/-! What a command may touch -/

/-- The parts of the device that a command may change; every other part is the same after it. -/
def mayChange : Instr → List Part
  | .registerWrite .. | .adminOffSet .. | .adminOffClear .. | .profileWrite .. | .hawkPreWrite .. | .hawkPostWrite ..
  | .captureSettingWrite .. | .ctxselWrite .. | .scaleLimitsWrite .. | .scaleHoldWrite .. | .adaptEnWrite .. | .mnCtlWrite ..
  | .mnThrWrite .. | .mnPrescaleWrite .. | .mnHoldnsWrite .. | .grpAbsentWrite .. | .jumpAccept .. | .ptAsymWrite ..
  | .jumpMaxWrite .. | .mkModeArm .. | .mkModeOff .. | .mkParamWrite .. | .hrEnableWrite .. | .attestationRequest ..
  | .clkGateWrite .. | .auxCtlWrite .. | .pinWrite .. | .flashRead .. | .flashProgram .. | .flashErase64k .. =>
    [.regs, .log, .freeCtr, .outbox, .ing, .prm, .tms, .acq, .store, .msh, .hst, .fab, .num, .boot, .clk, .pwr]
  | .multiRegisterRead .. => [.caps, .outbox]
  | .clkLossClear .. | .creditToken .. | .mirrorTakeover .. | .keepaliveExpiry .. | .timeoscRequalified
  | .channelTrainingComplete .. => [.regs]
  | .logFwdWrite .. | .checkpoint | .checkpointSignature => [.regs, .log]
  | .eventWindowOpen .. => [.regs, .log, .freeCtr, .outbox, .ing, .prm, .scr, .acq, .store, .stk, .msh, .hst, .fab, .num, .pwr]
  | .admission .. => [.regs, .log, .freeCtr, .prm, .scr, .acq, .store, .stk, .fab, .num, .pwr]
  | .release .. => [.regs, .log, .freeCtr, .outbox, .ing, .prm, .scr, .acq, .store, .msh, .hst]
  | .decWidthExpiry .. => [.outbox, .scr]
  | .screedArm | .armWaitExpiry => [.regs, .scr, .acq]
  | .blockReceived .. | .codewordDecoded .. | .dataBlock .. | .tagBlock .. | .linkBlockRx .. | .lossOfSignal ..
  | .signalDetected .. | .eyeMeasurement .. | .backoffEnd .. => [.regs, .ing]
  | .linkBlockTx .. | .fillerInsert .. => [.outbox, .ing]
  | .huntWindowEnd .. | .trainingWindowEnd .. => [.regs, .log, .ing]
  | .sampleDelivered => [.regs, .freeCtr, .ing, .prm, .acq, .store]
  | .keepEntry .. | .stippleCaptureEnd .. => [.regs, .freeCtr, .acq, .store]
  | .ringWrite .. => [.regs, .freeCtr, .acq, .store, .stk]
  | .captureCopyOut .. => [.regs, .log, .freeCtr, .acq, .store, .stk, .clk]
  | .freeAppendixBlock .. | .freeWaitExpiry .. => [.regs, .freeCtr, .store]
  | .engineIssue .. => [.regs, .log, .freeCtr, .stk, .fab, .num]
  | .countToken .. | .tokenArrival .. | .markerSend .. | .dripSpillComplete .. => [.regs, .log, .stk, .fab]
  | .wheelCrossing .. | .dieLinkFlit .. => [.regs, .log, .freeCtr, .scr, .store, .stk, .fab, .num, .pwr]
  | .paceWindow .. | .stallTick .. | .selfTestComplete .. | .dripTimerExpiry .. => [.regs, .fab]
  | .coreFence .. | .switchAccept .. | .receiveSwitchMarker .. | .counterUnitSwitch .. | .stepClose .. | .scaleToken ..
  | .scrimPartial .. => [.regs, .log, .stk, .fab, .num]
  | .coreLoadComplete .. | .loadErrorRetire .. | .sectionWatchdogExpiry .. =>
    [.regs, .log, .outbox, .ing, .scr, .tms, .store, .stk, .fab, .num, .boot, .pwr]
  | .dieLinkLossOfLock .. => [.fab]
  | .dieLinkRetrain .. => [.regs, .log, .fab, .clk]
  | .switchRequest .. | .logMemoryUe .. => [.regs, .log, .fab]
  | .sectionLoad .. => [.regs, .log, .stk, .fab, .num, .clk]
  | .dripRefill .. | .drpFail .. | .stackSlot .. => [.regs, .log, .stk, .fab, .clk]
  | .blockStaged .. => [.stk, .fab]
  | .refresh .. => [.regs, .stk]
  | .stackFailed .. | .stackTrainingComplete .. | .stackTrainingFail .. => [.regs, .log, .stk, .clk]
  | .stackTestComplete .. => [.regs, .log, .stk]
  | .skewNotice .. => [.regs, .scr, .store, .fab]
  | .epochDigest .. | .shadowCopy .. => [.regs, .log, .fab, .num]
  | .networkInput .. => [.regs, .scr, .store, .pwr]
  | .notice .. => [.regs, .scr, .fab]
  | .localDeadline .. | .contrib .. => [.regs, .outbox, .ing, .scr]
  | .collectionClose .. | .groupResult .. => [.scr]
  | .headroomWindow => [.regs, .scr, .pwr]
  | .setpointRaise .. | .setpointSettled | .domainPowerGood => [.regs, .pwr]
  | .rateFrame .. => [.regs, .outbox, .scr]
  | .safeEntry .. => [.regs, .log, .scr]
  | .sync .. | .delayResp .. | .tsyncRx .. | .tdrespRx .. => [.regs, .log, .freeCtr, .outbox, .tms]
  | .announce .. | .announceTimeout .. | .tsyncTimeout .. => [.regs, .freeCtr, .tms]
  | .delayReq .. | .tmarkWidthEnd .. => [.outbox, .tms]
  | .tsyncTx .. => [.regs, .outbox, .ing, .tms]
  | .tinfoTx .. | .tdreqTx .. | .markBlock .. => [.outbox, .ing, .tms]
  | .tinfoRx .. => [.regs, .tms]
  | .tdreqRx .. => [.regs, .outbox, .ing]
  | .jumpStep => [.regs, .log, .freeCtr, .outbox, .scr, .tms, .acq]
  | .mark .. => [.regs, .outbox, .tms]
  | .helloTx .. | .hstateTx | .ackTx .. => [.outbox, .ing, .msh]
  | .hello .. => [.regs, .log, .msh]
  | .wreq .. | .barAccess .. | .mgtRequest .. =>
    [.regs, .caps, .log, .freeCtr, .outbox, .ing, .prm, .tms, .acq, .store, .msh, .hst, .fab, .num, .boot, .clk, .pwr]
  | .wcpl .. | .hostResend .. => [.regs, .outbox, .ing, .msh]
  | .dmaw .. | .dmar .. | .d3hot .. | .poll | .irqHoldExpiry .. => [.regs, .outbox, .ing, .store, .msh, .hst]
  | .dmac .. => [.regs, .log, .outbox, .ing, .msh, .hst]
  | .irq .. => [.regs, .outbox, .ing, .msh, .hst]
  | .hstate .. | .linkDown | .descriptorFill .. | .flushExpiry .. | .logMirrorWrite =>
    [.regs, .log, .outbox, .ing, .store, .msh, .hst]
  | .ack .. => [.regs, .outbox, .ing, .store, .msh]
  | .windowReadTimeout .. => [.regs, .outbox, .msh]
  | .perstN .. => [.regs, .log, .freeCtr, .outbox, .ing, .store, .msh, .hst]
  | .pollData .. => [.regs, .log, .hst]
  | .pollExpiry .. => [.regs, .hst]
  | .labelEntry .. => [.regs, .log, .outbox, .ing, .store, .stk, .msh, .hst, .fab]
  | .recordExpired .. => [.regs, .store, .hst]
  | .recordStoreUe .. => [.regs, .log, .store, .clk]
  | .channelFailed .. | .forcedSwitch .. => [.regs, .log, .clk]
  | .porRelease .. | .railRecovery .. => [.regs, .gid, .testEn, .devNs, .inReset, .pwr]
  | .startUpStep .. => [.regs, .log, .outbox, .ing, .scr, .tms, .store, .stk, .wear, .fab, .num, .boot, .pwr]
  | .sectionDigest .. => [.regs, .log, .outbox, .ing, .scr, .tms, .store, .stk, .fab, .num, .boot, .clk, .pwr]
  | .bootWatchdogExpiry .. | .loopLockTimeout => [.regs, .outbox, .scr, .tms, .pwr]
  | .attestationReport | .referenceQualified .. => [.regs, .boot]
  | .wearWindow => [.regs, .log, .wear]
  | .temperatureRead .. => [.regs, .log, .outbox, .scr, .tms, .pwr]
  | .referenceLost .. => [.regs, .log, .ing, .tms, .clk]
  | .relock .. | .loopLock .. | .dividerStep .. => [.regs, .clk]
  | .quiesceAck .. => [.regs, .log, .outbox, .ing, .clk]
  | .gateTimeout .. => [.regs, .log, .outbox, .clk]
  | .hpcGateRetry .. => [.clk]
  | .railUndervoltage | .porAssert .. =>
    [.regs, .caps, .log, .devNs, .inReset, .freeCtr, .outbox, .ing, .prm, .scr, .tms, .acq, .store, .stk, .msh, .hst, .wear, .fab, .num, .boot, .clk, .pwr]
  | .devRstRelease => [.regs, .devNs, .inReset, .pwr]
  | .mgtWaitExpiry => [.msh]
  | .flashOperationDone .. => [.regs, .freeCtr, .boot, .pwr]
  | .ethernetLinkChange .. => [.tms]
  | .stackInterfaceRetrain .. => [.regs, .stk, .fab]

/-- The commands of a pin or a rail, which act in every mode, in reset too (R512 to R515). -/
def pinCommand : Instr → Bool
  | .porRelease .. | .railUndervoltage | .railRecovery .. | .porAssert .. | .devRstRelease => true
  | _ => false

/-- The commands that a device in FAULT answers besides: register accesses, the log, attestation, the host endpoint and the management
bus (R466). -/
def faultCommand : Instr → Bool
  | .registerWrite .. | .multiRegisterRead .. | .clkLossClear .. | .logFwdWrite .. | .adminOffSet .. | .adminOffClear ..
  | .profileWrite .. | .hawkPreWrite .. | .hawkPostWrite .. | .captureSettingWrite .. | .ctxselWrite .. | .scaleLimitsWrite ..
  | .scaleHoldWrite .. | .adaptEnWrite .. | .mnCtlWrite .. | .mnThrWrite .. | .mnPrescaleWrite .. | .mnHoldnsWrite ..
  | .grpAbsentWrite .. | .jumpAccept .. | .ptAsymWrite .. | .jumpMaxWrite .. | .mkModeArm .. | .mkModeOff .. | .mkParamWrite ..
  | .barAccess .. | .windowReadTimeout .. | .linkDown | .perstN .. | .d3hot .. | .hrEnableWrite .. | .attestationRequest ..
  | .attestationReport | .checkpoint | .checkpointSignature | .logMemoryUe .. | .clkGateWrite .. | .auxCtlWrite ..
  | .pinWrite .. | .mgtRequest .. | .mgtWaitExpiry | .flashRead .. | .flashProgram .. | .flashErase64k .. | .flashOperationDone .. =>
    true
  | _ => false

end Sys2Proof.Machine
end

+--

» **What you will do**: Lines with the word "scaleHoldWrite" in them: report all of these from the listing above.

» **Response box**:
  | .captureSettingWrite .. | .ctxselWrite .. | .scaleLimitsWrite .. | .scaleHoldWrite .. | .adaptEnWrite .. | .mnCtlWrite ..
  | .scaleHoldWrite .. | .adaptEnWrite .. | .mnCtlWrite .. | .mnThrWrite .. | .mnPrescaleWrite .. | .mnHoldnsWrite ..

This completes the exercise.